We compare targeted augmentation strategies in Table 3. First of all, DA always yields superior or comparable performance to training on original data in terms of the average F1-score. This is especially important considering that DA can result in performance degradation in some natural language processing tasks if applied without tailoring the augmentation process properly to the task at hand. For the lung dataset, all the targeted augmentation techniques show stronger performance compared to vanilla augmentation. In the liver dataset, KF-MF augmentation performs better compared to vanilla augmentation, which indicates the benefit of carefully identifying and repeating the most challenging samples for the model. Length filtering and minority class augmentation show a slight decline compared to vanilla augmentation on the liver dataset, but they are much more computationally efficient in terms of the number of generated samples and still outperform no augmentation baseline. For adrenal glands, length filtering performs the best between targeted DA methods, followed by KF-MF and minority class augmentation. Length filtering performs surprisingly well despite its simplicity. In general, the effectiveness of targeted DA methods is dependent on the dataset, and there is no unified trend in their performance compared to vanilla augmentation.

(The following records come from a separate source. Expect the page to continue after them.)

/-- A channel advance that would break its bound is SYNC_FAULT, SUB 0x0B, with the pair's number, and leaves both counters
(09 R226). -/
def Sys2Proof.Claims.ChannelBoundsFault : Prop :=
  ∀ (s : State) (g : Nat) (ch : Fin 16) (amt : Fin 8) (tgt : Reg) (k : Disp),
    let c := getCore s g
    let e := envOf s g
    let n := (amt : Nat) + 1
    allDone e.now k.seq isRelease c = true →
    (mayGo s g .scalar (.chPut g ch amt false tgt) k → 128 < fill c.ch[ch] + n →
      ∃ c', exec (.chPut g ch amt false tgt) s = .next (setCore s g c') ∧ c' = insFault e k stSync 0x0B ch c ∧ c'.ch = c.ch) ∧
    (mayGo s g .scalar (.chGet g ch amt false tgt) k → fill c.ch[ch] < n →
      ∃ c', exec (.chGet g ch amt false tgt) s = .next (setCore s g c') ∧ c' = insFault e k stSync 0x0B ch c ∧ c'.ch = c.ch)

/-- The remote signals with the message each sends (03 R76, R77). -/
def Sys2Proof.Claims.remoteOps (g : Nat) (f : Fin 64) (ch : Fin 16) (amt : Fin 8) (tgt : Reg) : List (Instr × MsgBody) :=
  [(.flagSet g f true tgt, .flagSet f), (.flagClr g f true tgt, .flagClr f), (.chPut g ch amt true tgt, .chPut ch ((amt : Nat) + 1)),
   (.chGet g ch amt true tgt, .chGet ch ((amt : Nat) + 1))]

/-- A remote signal to a core of the partition enters the control slot queue of 8, changing nothing else but the issue; to a
target that is no logical core of the partition it is BOUNDS, SUB 0x09. BAR.ARRIVE enters its arrival likewise, and faults above
object 255 (03 R76, R77; 09 R214, R224, R232). -/
def Sys2Proof.Claims.RemoteSignalsEnterTheSlotQueue : Prop :=
  ∀ (s : State) (g : Nat) (f : Fin 64) (ch : Fin 16) (amt : Fin 8) (tgt : Reg) (k : Disp) (i : Instr) (b : MsgBody),
    let c := getCore s g
    let e := envOf s g
    let t := taken s g .scalar k 1 1
    allDone e.now k.seq isRelease c = true →
    ((i, b) ∈ remoteOps g f ch amt tgt → mayGo s g .scalar i k →
      (∀ h, memberOf s e.part (fld c.s[tgt] 0 20) = some h → c.x.ctl.length < 8 →
        exec i s = .next (setCore s g { t with x := { t.x with ctl := c.x.ctl ++ [coreMsg e (some h) b] } })) ∧
      (memberOf s e.part (fld c.s[tgt] 0 20) = none →
        exec i s = .next (setCore s g (insFault e k stBounds 0x09 (fld c.s[tgt] 0 16) c)))) ∧
    (mayGo s g .scalar (.barArrive g f tgt) k →
      (c.s[tgt].toNat ≤ 255 → c.x.ctl.length < 8 →
        exec (.barArrive g f tgt) s = .next (setCore s g { t with
          x := { t.x with ctl := c.x.ctl ++ [coreMsg e none (.barArr (c.s[tgt].extractLsb' 0 8) f [g] none)] } })) ∧
      (255 < c.s[tgt].toNat →
        exec (.barArrive g f tgt) s = .next (setCore s g (insFault e k stBounds 0x09 (fld c.s[tgt] 0 16) c))))

/-- The core once its vector engine has taken an instruction, counted in ACT_VEC (02 R49; 03 R62). -/
def Sys2Proof.Claims.vtaken (s : State) (g : Nat) (k : Disp) (occ lat : Nat) : Core :=
  { taken s g .vector k occ lat with r := { (getCore s g).r with actVec := (getCore s g).r.actVec + 1 } }

/-- An exact lane result rounded once, or an integer one (03 R80 to R82). -/
def Sys2Proof.Claims.laneOf (vf : LaneFmt) (mode : RMode) (ops : List FVal) (v : FVal) (w : Lane) : Lane × Bool :=
  match vf.float with
  | none => (w, false)
  | some ff => (BitVec.ofNat 16 (roundTo ff mode v), ovfOf ops (decodeFloat ff (roundTo ff mode v)))

/-- The lane-wise instructions on lanes x, y of A and B and z of D, with occupancy, latency, and lane j's result and whether it
sets OVF_LOCAL (03 R80 to R86). -/
def Sys2Proof.Claims.laneOps (g : Nat) (d a b : Reg) (vf src : LaneFmt) (rm : Rounding) (cond : VCond) (seed : BitVec 64) (sc : List Word)
    (va : Vector Lane 32) (x y z : Lane) (j : Nat) : List (Instr × Nat × Nat × (Lane × Bool)) :=
  let mode := roundMode rm seed sc 32 j vf.code
  let fx := vf.value x
  let fy := vf.value y
  let fz := vf.value z
  let one := fun (f : FVal → FVal) => laneOf vf .rne [fx] (f fx) x
  [(.vadd g d a b vf rm, 1, 3, laneOf vf mode [fx, fy] (sumF [fx, fy]) (x + y)),
   (.vsub g d a b vf rm, 1, 3, laneOf vf mode [fx, fy] (sumF [fx, fy.negate]) (x - y)),
   (.vmul g d a b vf rm, 1, 3, laneOf vf mode [fx, fy] (fx.mul fy) (x * y)),
   (.vfma g d a b vf rm, 1, 3, laneOf vf mode [fx, fy, fz] (sumF [fz, fx.mul fy]) (z + x * y)),
   (.vmin g d a b vf, 1, 3, (minMax vf false x y, false)), (.vmax g d a b vf, 1, 3, (minMax vf true x y, false)),
   (.vcmp g d a b vf cond, 1, 1, (if vcondHolds vf cond x y then BitVec.allOnes 16 else 0, false)),
   (.vsel g d a b vf, 1, 1, (if x = 0 then z else y, false)),
   (.vand g d a b vf, 1, 1, (x &&& y, false)), (.vor g d a b vf, 1, 1, (x ||| y, false)), (.vxor g d a b vf, 1, 1, (x ^^^ y, false)),
   (.vsh g d a b, 1, 1, (if 0 ≤ y.toInt then x <<< y.toNat else x.sshiftRight (-y.toInt).toNat, false)),
   (.vabs g d a vf, 1, 1, (if vf = .i16 then (if x.toInt < 0 then -x else x) else x &&& 0x7FFF, false)),
   (.vneg g d a vf, 1, 1, (if vf = .i16 then -x else x ^^^ 0x8000, false)),
   (.vexp2 g d a vf, 2, 6, one spExp2), (.vexp g d a vf, 2, 6, one spExp), (.vlog2 g d a vf, 2, 6, one spLog2),
   (.vrcp g d a vf, 2, 6, one spRcp), (.vsqrt g d a vf, 2, 6, one spSqrt), (.vrsqrt g d a vf, 2, 6, one spRsqrt),
   (.vtanh g d a vf, 2, 6, one spTanh), (.vsigm g d a vf, 2, 6, one spSigm),
   (.vrsum g d a vf rm, 1, 4, laneOf vf (roundMode rm seed sc 32 0 vf.code) (va.toList.map vf.value) (sumF (va.toList.map vf.value))
     (va.toList.foldl (· + ·) 0)),
   (.vrmax g d a vf, 1, 4, (va.toList.foldl (minMax vf true) va[0], false)),
   (.vrmin g d a vf, 1, 4, (va.toList.foldl (minMax vf false) va[0], false)),
   (.vcvt g d a src vf rm, 1, 2, if src = vf then (x, false) else match vf.float with
     | none => toI16 mode (src.value x)
     | some ff => (BitVec.ofNat 16 (roundTo ff mode (src.value x)), ovfOf [src.value x] (decodeFloat ff (roundTo ff mode (src.value x)))))]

Figure 5 shows the improvement from DA methods compared to the no-augmentation baseline with respect to a number of synthetically generated samples, which is a good proxy for computational complexity since LLM size is orders of magnitude larger than SLM. Considering the computational complexity, KF-MF method is performing very impressively while adding a small amount of synthetically generated samples. Length filtering uses more than half of the generated samples and is more computationally expensive compared to the other targeted DA methods. Lung seems to benefit the most from minority class augmentation, which also has a higher relative number of generated samples compared to minority class augmentation on liver and adrenal glands. The liver dataset is not highly imbalanced, so the number of needed positive samples to balance the classes is small. Adrenal glands, on the other hand, have a small positive sample set, and even with the high upsampling factor, the absolute number of generated samples remains small.
Figure 5. Average F1-score improvement from different augmentation techniques. Liver, lung, and adrenal glands are depicted with blue, green, and red markers, respectively. 100% of Generated Data Size refers to the number of synthetically generated samples when using vanilla data augmentation with N = 10, which is ten times the original training set size.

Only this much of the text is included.